I’d like to be able to wake up to classical music instead of NPR news, but unfortunately, we’re not able to tune in to our (weak, lame, and generally stupid) classical public radio station in the bedroom. So while I was lying in bed the other day trying to straighten out my aching knee and think of a reason to get up, I heard a story about teenagers texting while driving.
The thing that disturbed me was not the idea that inexperienced young drivers were composing written messages while behind the wheel, instead of being 100% attentive to the road. I am already completely cynical about drivers, drivers’ disregard for pedestrians, the way communities are planned for the benefit of drivers with no consideration for pedestrians at all, etc., etc. I am hypervigilant on the street, at intersections, anticipating the worst. A lot of women, I have read, live in fear of being sexually insulted, sexually assaulted, raped and then disbelieved; I have that kind of fear of being run down and killed, or just maimed (which might be worse) by a careless driving speeding to work while jabbering on his cell phone.
But I digress. No, what really disturbed me was that all the teenagers interviewed in a particular study were horrified at the idea of ever turning off their phones. They reacted to the idea of being cut off from their social network the way a sane and reasonable adult might react to the idea of spending a few hours a day cut off from their air supply. Connected all the time, 24/7, never inaccessible, never alone.
I don’t want to live in the glorious cloud of witnesses and data that techonology pundits assure us is coming. I don’t want to be plugged in without a break, always accessible, always turned on. That’s not a Luddite’s rejection of new technologies (and may I remind my readers that the historical Luddites were protesting the introduction of machines that put them out of work); it’s an introvert’s fear of having every chance at silence and solitude taken away.

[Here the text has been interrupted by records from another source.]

/-- 10_state.md R37: a result register changes only at a completion without error, which ends the command in that one
step, or where the move is a reset. -/
def Obligations.ResultsChangeOnlyAtCompletionOrReset : Prop :=
  ∀ s t : State, step s = .next t →
    (t.res0 = s.res0 ∧ t.res1 = s.res1 ∧ t.res2 = s.res2) ∨
    (s.busy = true ∧ s.engineNext = true ∧ t.busy = false ∧ t.done = true ∧ t.err = 0 ∧
      ∃ w, execute s.cfg.nwords s.cur s.opa s.opb s.opc = .complete w ∧
        t.res0 = w.res0.getD s.res0 ∧ t.res1 = w.res1.getD s.res1 ∧ t.res2 = w.res2.getD s.res2) ∨
    (s.resetNext ∧ t.busy = false ∧ t.done = false ∧ ∀ r, t.getReg r = List.replicate s.cfg.nwords 0#32)

/-- 20_memory.md R60, 60_exceptions.md R162: in an idle block the results and ERR stay until the next start, a write to
CMD, which clears ERR, or a reset. -/
def Obligations.ResultsAndErrorStayWhileIdle : Prop :=
  ∀ s t : State, s.busy = false → step s = .next t →
    (t.busy = false ∧ t.err = s.err ∧ t.res0 = s.res0 ∧ t.res1 = s.res1 ∧ t.res2 = s.res2) ∨
    ((∃ v : Word, s.accessNext (.write v) 32 0x0004 ∧ s.resetAsserted = false ∧ t.cur = v) ∧
      t.busy = true ∧ t.err = 0 ∧ t.done = false ∧ t.res0 = s.res0 ∧ t.res1 = s.res1 ∧ t.res2 = s.res2) ∨
    (s.resetNext ∧ t.busy = false ∧ t.err = 0 ∧ t.done = false ∧ ∀ r, uint (t.getReg r) = 0)

/-- 00_scope.md R6, 20_memory.md R52, R59: no step changes the parameters, and a step gives at most one bus response,
to the access it takes. -/
def Obligations.ParametersAndResponsesAreKept : Prop :=
  ∀ s t : State, step s = .next t →
    t.cfg = s.cfg ∧ t.turns = s.turns.tail ∧
    (t.responses = s.responses ∨
      ∃ a r, s.turns.head? = some (.access a) ∧ t.responses = r :: s.responses)

/-- 10_state.md R35, 70_reset_and_hazards.md R205: whatever the host still does short of a reset, a command in flight
completes, with the results and the code of its operands at the start. That the engine moves once no move is listed, on
which the bound rests, is the model's choice (log 3). -/
def Obligations.CommandInFlightCompletes : Prop :=
  ∀ s : State, s.busy = true → s.resetAsserted = false →
    (∀ t ∈ s.turns, Turn.keepsCommand s.cfg t = true) →
    ∃ (k : Nat) (t : State), k ≤ s.turns.length + 1 ∧ Host.Core.run Sys2Proof.core k s = .next t ∧
      t.busy = false ∧ t.done = true ∧ t.err = s.complete.err ∧ t.res0 = s.complete.res0 ∧
      t.res1 = s.complete.res1 ∧ t.res2 = s.complete.res2 ∧ t.opa = s.opa ∧ t.opb = s.opb ∧ t.opc = s.opc

/-- 20_memory.md R59, 70_reset_and_hazards.md R197: an operand write that races with completion is dropped when it
falls before it and lands when it falls after; the command's results are the same in both. -/
def Obligations.RacingWriteHasBothOutcomes : Prop :=
  ∀ (s : State) (r : DataReg) (k : Nat) (v : Word) (rest : List Turn), s.Sized → s.busy = true →
    s.resetAsserted = false → r.isOperand = true → k < s.cfg.nwords →
    (∃ t, Host.Core.run Sys2Proof.core 2 { s with turns := wr s.cfg (r.base + 4 * k) v :: .engine :: rest } = .next t ∧
      t.getReg r = s.getReg r ∧ t.wbusy = true ∧ t.err = s.complete.err ∧ t.res0 = s.complete.res0 ∧
      t.res1 = s.complete.res1 ∧ t.res2 = s.complete.res2) ∧
    (∃ t, Host.Core.run Sys2Proof.core 2 { s with turns := .engine :: wr s.cfg (r.base + 4 * k) v :: rest } = .next t ∧
      t.getReg r = putWord (s.getReg r) k v ∧ t.wbusy = s.wbusy ∧ t.err = s.complete.err ∧
      t.res0 = s.complete.res0 ∧ t.res1 = s.complete.res1 ∧ t.res2 = s.complete.res2)

/-! ### EGCD -/

/-- 40_egcd.md R101, the pseudocode: EGCD completes with EgcdCore's values, or with ILLEGAL_OPERAND when b = 0; no other
state is written. -/
def Obligations.EgcdFollowsItsPseudocode : Prop :=
  ∀ s : State,
    (uint s.opb ≠ 0 →
      exec .egcd s = .next { s with
        busy := false, done := true, err := 0
        res0 := toWords s.cfg.nwords (egcdCore (uint s.opa) (uint s.opb)).1
        res1 := twosComplement s.cfg.nwords (egcdCore (uint s.opa) (uint s.opb)).2.1
        res2 := twosComplement s.cfg.nwords (egcdCore (uint s.opa) (uint s.opb)).2.2 }) ∧
    (uint s.opb = 0 → exec .egcd s = .next { s with busy := false, done := true, err := 2 })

I have a cell phone; it’s for making phone calls. I might not own one if I could still rely on the presence of public phones, but at least in my region, the public phone has all but disappeared. I prefer not to ignore the people around me, whether known or strangers, in favor of somebody somewhere else, at the other end of a wireless connection. I don’t carry an iPod or any other mp3 player; I have an enormous amount of music stored in my head, and I depend heavily on auditory cues when I’m walking. If I have my ears plugged up, I might miss that birdcall I’ve never heard before and not look for the bird that makes it, or not hear that car coming that’s not going to slow down for the yellow light but rather speed through. If someone near plays music I can overhear and I don’t like it, I can hum or sing something to distract myself; I don’t need to play Duelling Earbuds with someone.
I won’t give up my books for a Kindle or my Moleskine notebook for a netbook. I don’t want to be that dependent on electricity, on wireless, on connections I can’t control. We recently spent four days at work without internet, local networking, or phone because our network went down. Our central hall, usually bustling with computer users, was empty as a wasteland. Yet one of the older librarians was able to look up subject headings in a book and tell me what call number and what department to search for books on Mt. Everest. Pen, notebook, and printed matter are sturdy, reliable technologies that run mostly on solar power, and best of all, I can close them up and put them away when I want to be intimate with someone or be silent and by myself.